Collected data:

※ ※ ※

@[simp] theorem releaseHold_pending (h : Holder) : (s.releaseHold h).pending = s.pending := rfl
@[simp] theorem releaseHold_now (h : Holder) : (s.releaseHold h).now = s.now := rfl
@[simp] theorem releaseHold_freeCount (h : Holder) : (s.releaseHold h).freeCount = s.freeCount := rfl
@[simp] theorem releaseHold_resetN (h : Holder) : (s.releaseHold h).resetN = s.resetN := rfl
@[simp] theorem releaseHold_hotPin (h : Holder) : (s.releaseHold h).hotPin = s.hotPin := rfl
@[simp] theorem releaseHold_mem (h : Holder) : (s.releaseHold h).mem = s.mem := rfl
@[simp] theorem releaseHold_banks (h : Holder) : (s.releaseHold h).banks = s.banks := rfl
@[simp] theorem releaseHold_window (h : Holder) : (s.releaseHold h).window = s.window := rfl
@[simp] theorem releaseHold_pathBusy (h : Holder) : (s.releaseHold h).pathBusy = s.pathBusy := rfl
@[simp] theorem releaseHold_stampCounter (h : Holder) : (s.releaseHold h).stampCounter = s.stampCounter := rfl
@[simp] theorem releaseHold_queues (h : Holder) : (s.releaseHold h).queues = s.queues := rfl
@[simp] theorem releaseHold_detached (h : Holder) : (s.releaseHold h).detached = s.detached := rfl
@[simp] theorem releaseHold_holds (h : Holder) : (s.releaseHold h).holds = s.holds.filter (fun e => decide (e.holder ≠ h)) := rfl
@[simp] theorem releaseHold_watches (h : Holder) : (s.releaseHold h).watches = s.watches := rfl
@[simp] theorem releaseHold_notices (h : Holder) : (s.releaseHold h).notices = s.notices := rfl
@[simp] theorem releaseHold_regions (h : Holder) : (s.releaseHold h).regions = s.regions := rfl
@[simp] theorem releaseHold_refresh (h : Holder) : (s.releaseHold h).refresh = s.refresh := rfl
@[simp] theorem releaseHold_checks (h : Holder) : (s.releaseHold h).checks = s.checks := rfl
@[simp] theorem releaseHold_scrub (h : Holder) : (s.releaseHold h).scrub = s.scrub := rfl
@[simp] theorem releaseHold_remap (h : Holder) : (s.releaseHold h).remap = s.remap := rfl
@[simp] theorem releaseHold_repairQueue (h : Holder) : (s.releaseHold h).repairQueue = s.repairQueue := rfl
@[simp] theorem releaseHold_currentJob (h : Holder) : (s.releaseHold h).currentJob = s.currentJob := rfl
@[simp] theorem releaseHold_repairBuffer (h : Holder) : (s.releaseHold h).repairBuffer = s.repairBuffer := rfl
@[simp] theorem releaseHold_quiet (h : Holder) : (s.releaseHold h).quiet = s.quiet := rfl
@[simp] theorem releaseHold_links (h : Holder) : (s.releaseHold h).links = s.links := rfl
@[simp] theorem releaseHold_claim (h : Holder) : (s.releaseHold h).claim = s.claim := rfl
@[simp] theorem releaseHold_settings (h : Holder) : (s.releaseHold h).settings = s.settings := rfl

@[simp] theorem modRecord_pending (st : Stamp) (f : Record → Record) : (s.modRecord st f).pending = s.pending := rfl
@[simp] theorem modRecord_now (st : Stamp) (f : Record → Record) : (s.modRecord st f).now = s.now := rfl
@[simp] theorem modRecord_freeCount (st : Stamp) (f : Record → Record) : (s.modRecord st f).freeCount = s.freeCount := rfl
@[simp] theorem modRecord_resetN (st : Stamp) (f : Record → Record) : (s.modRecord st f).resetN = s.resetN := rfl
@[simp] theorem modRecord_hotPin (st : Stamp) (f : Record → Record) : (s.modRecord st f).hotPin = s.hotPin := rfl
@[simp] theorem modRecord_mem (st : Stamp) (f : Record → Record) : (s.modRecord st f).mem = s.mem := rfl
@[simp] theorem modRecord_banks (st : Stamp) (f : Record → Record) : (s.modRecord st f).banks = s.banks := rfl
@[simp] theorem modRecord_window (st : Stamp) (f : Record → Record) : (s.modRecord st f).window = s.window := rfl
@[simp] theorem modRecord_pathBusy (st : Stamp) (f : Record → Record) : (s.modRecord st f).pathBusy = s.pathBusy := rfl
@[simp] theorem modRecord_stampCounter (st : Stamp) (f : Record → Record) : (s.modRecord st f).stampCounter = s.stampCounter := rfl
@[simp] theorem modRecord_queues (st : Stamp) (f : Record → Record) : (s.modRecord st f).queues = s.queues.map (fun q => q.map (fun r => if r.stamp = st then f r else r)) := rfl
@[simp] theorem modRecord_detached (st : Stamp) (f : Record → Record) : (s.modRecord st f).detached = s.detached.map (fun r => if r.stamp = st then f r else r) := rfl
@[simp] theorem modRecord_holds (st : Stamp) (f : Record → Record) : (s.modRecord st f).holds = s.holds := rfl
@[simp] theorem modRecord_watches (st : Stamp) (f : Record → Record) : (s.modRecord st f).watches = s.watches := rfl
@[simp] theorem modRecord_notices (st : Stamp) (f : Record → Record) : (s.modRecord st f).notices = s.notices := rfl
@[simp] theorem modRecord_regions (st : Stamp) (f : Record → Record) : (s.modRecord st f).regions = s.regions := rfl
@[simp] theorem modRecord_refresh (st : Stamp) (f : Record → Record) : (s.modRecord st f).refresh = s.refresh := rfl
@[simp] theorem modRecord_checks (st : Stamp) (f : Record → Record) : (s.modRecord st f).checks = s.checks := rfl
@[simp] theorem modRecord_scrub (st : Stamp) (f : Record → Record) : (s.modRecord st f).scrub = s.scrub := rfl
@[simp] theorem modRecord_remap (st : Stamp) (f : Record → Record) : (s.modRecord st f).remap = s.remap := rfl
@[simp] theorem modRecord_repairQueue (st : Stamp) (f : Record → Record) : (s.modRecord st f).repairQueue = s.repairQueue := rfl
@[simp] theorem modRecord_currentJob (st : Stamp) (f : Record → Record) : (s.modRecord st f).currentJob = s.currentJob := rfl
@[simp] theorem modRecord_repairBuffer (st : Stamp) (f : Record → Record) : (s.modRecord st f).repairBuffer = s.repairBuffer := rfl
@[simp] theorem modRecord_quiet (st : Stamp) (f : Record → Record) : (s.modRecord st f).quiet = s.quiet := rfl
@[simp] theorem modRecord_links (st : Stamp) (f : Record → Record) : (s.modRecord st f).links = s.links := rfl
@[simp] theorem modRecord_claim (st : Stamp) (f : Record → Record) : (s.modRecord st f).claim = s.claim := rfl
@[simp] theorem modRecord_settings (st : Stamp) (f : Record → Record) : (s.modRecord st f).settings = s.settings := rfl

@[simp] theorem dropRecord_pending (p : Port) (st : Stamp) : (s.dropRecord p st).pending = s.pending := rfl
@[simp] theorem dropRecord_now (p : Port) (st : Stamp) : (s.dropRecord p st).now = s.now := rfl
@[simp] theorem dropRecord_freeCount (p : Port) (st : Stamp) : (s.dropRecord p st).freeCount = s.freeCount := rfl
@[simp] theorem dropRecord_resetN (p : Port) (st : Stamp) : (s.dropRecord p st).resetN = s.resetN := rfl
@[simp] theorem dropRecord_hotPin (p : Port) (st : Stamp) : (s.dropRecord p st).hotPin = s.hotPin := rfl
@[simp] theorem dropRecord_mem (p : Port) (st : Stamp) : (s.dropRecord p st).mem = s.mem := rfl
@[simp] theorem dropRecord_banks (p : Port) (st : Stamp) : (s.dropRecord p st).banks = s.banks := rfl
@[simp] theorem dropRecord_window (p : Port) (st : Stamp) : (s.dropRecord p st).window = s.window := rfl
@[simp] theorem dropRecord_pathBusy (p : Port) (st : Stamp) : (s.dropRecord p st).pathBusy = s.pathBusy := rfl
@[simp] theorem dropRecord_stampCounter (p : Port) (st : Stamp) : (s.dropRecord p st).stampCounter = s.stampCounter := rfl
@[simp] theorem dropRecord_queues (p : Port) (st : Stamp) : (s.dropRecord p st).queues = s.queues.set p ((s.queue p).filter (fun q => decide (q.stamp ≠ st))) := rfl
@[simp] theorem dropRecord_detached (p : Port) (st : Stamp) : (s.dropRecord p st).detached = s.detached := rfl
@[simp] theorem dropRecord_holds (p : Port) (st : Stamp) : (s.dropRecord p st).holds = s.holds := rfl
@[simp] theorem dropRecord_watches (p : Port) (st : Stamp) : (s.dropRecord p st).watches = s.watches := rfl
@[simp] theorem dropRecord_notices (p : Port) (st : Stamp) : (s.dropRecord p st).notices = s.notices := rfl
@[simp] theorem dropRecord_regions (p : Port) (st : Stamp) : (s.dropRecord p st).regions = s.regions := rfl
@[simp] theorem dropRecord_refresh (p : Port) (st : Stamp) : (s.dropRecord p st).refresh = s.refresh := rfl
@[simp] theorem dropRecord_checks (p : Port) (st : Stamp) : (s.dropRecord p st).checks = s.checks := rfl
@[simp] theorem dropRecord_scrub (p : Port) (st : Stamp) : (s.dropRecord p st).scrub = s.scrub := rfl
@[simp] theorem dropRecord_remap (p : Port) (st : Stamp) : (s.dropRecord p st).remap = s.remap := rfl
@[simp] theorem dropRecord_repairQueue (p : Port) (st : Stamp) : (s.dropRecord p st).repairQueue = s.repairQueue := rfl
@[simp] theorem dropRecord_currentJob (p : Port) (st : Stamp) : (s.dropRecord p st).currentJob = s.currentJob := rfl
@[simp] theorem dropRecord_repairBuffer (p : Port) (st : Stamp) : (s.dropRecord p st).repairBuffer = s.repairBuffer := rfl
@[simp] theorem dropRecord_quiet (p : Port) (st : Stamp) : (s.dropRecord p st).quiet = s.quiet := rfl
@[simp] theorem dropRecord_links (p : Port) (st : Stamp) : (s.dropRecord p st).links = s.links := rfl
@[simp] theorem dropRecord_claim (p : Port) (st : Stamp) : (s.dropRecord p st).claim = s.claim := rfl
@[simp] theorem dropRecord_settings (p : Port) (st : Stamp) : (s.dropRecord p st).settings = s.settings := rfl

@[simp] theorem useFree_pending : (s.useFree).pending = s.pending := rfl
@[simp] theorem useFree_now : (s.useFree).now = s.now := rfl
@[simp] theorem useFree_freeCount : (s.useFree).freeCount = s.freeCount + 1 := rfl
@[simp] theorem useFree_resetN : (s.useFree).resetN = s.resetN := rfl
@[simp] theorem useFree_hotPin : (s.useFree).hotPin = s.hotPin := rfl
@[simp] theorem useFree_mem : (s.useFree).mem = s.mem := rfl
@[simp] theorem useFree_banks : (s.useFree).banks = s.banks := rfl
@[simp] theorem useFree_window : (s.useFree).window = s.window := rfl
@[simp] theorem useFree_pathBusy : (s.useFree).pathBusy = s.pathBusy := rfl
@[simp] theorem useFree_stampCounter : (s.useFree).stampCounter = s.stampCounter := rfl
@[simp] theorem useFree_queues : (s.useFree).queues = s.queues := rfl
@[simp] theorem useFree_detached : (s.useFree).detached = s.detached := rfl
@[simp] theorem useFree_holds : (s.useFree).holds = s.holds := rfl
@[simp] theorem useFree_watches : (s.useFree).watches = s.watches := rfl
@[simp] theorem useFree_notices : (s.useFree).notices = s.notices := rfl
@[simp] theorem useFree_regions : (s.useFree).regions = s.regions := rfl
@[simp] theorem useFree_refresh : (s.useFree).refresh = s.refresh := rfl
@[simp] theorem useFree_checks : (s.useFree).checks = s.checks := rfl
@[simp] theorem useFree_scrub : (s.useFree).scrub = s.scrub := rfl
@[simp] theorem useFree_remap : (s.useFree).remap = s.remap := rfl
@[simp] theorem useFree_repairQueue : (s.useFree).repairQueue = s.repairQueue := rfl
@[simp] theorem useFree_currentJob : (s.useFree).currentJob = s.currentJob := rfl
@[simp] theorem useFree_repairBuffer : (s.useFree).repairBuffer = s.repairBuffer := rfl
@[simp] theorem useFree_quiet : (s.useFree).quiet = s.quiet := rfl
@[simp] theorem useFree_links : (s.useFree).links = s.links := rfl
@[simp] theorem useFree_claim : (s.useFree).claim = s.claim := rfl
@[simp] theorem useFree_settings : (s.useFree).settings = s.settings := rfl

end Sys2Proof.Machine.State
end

※ ※ ※

**WORK INSTRUCTION:**
Once you find the string "refresh" in a line of the records, copy that line.

**THE COMPLETED TASK:**
@[simp] theorem releaseHold_refresh (h : Holder) : (s.releaseHold h).refresh = s.refresh := rfl
@[simp] theorem modRecord_refresh (st : Stamp) (f : Record → Record) : (s.modRecord st f).refresh = s.refresh := rfl
@[simp] theorem dropRecord_refresh (p : Port) (st : Stamp) : (s.dropRecord p st).refresh = s.refresh := rfl
@[simp] theorem useFree_refresh : (s.useFree).refresh = s.refresh := rfl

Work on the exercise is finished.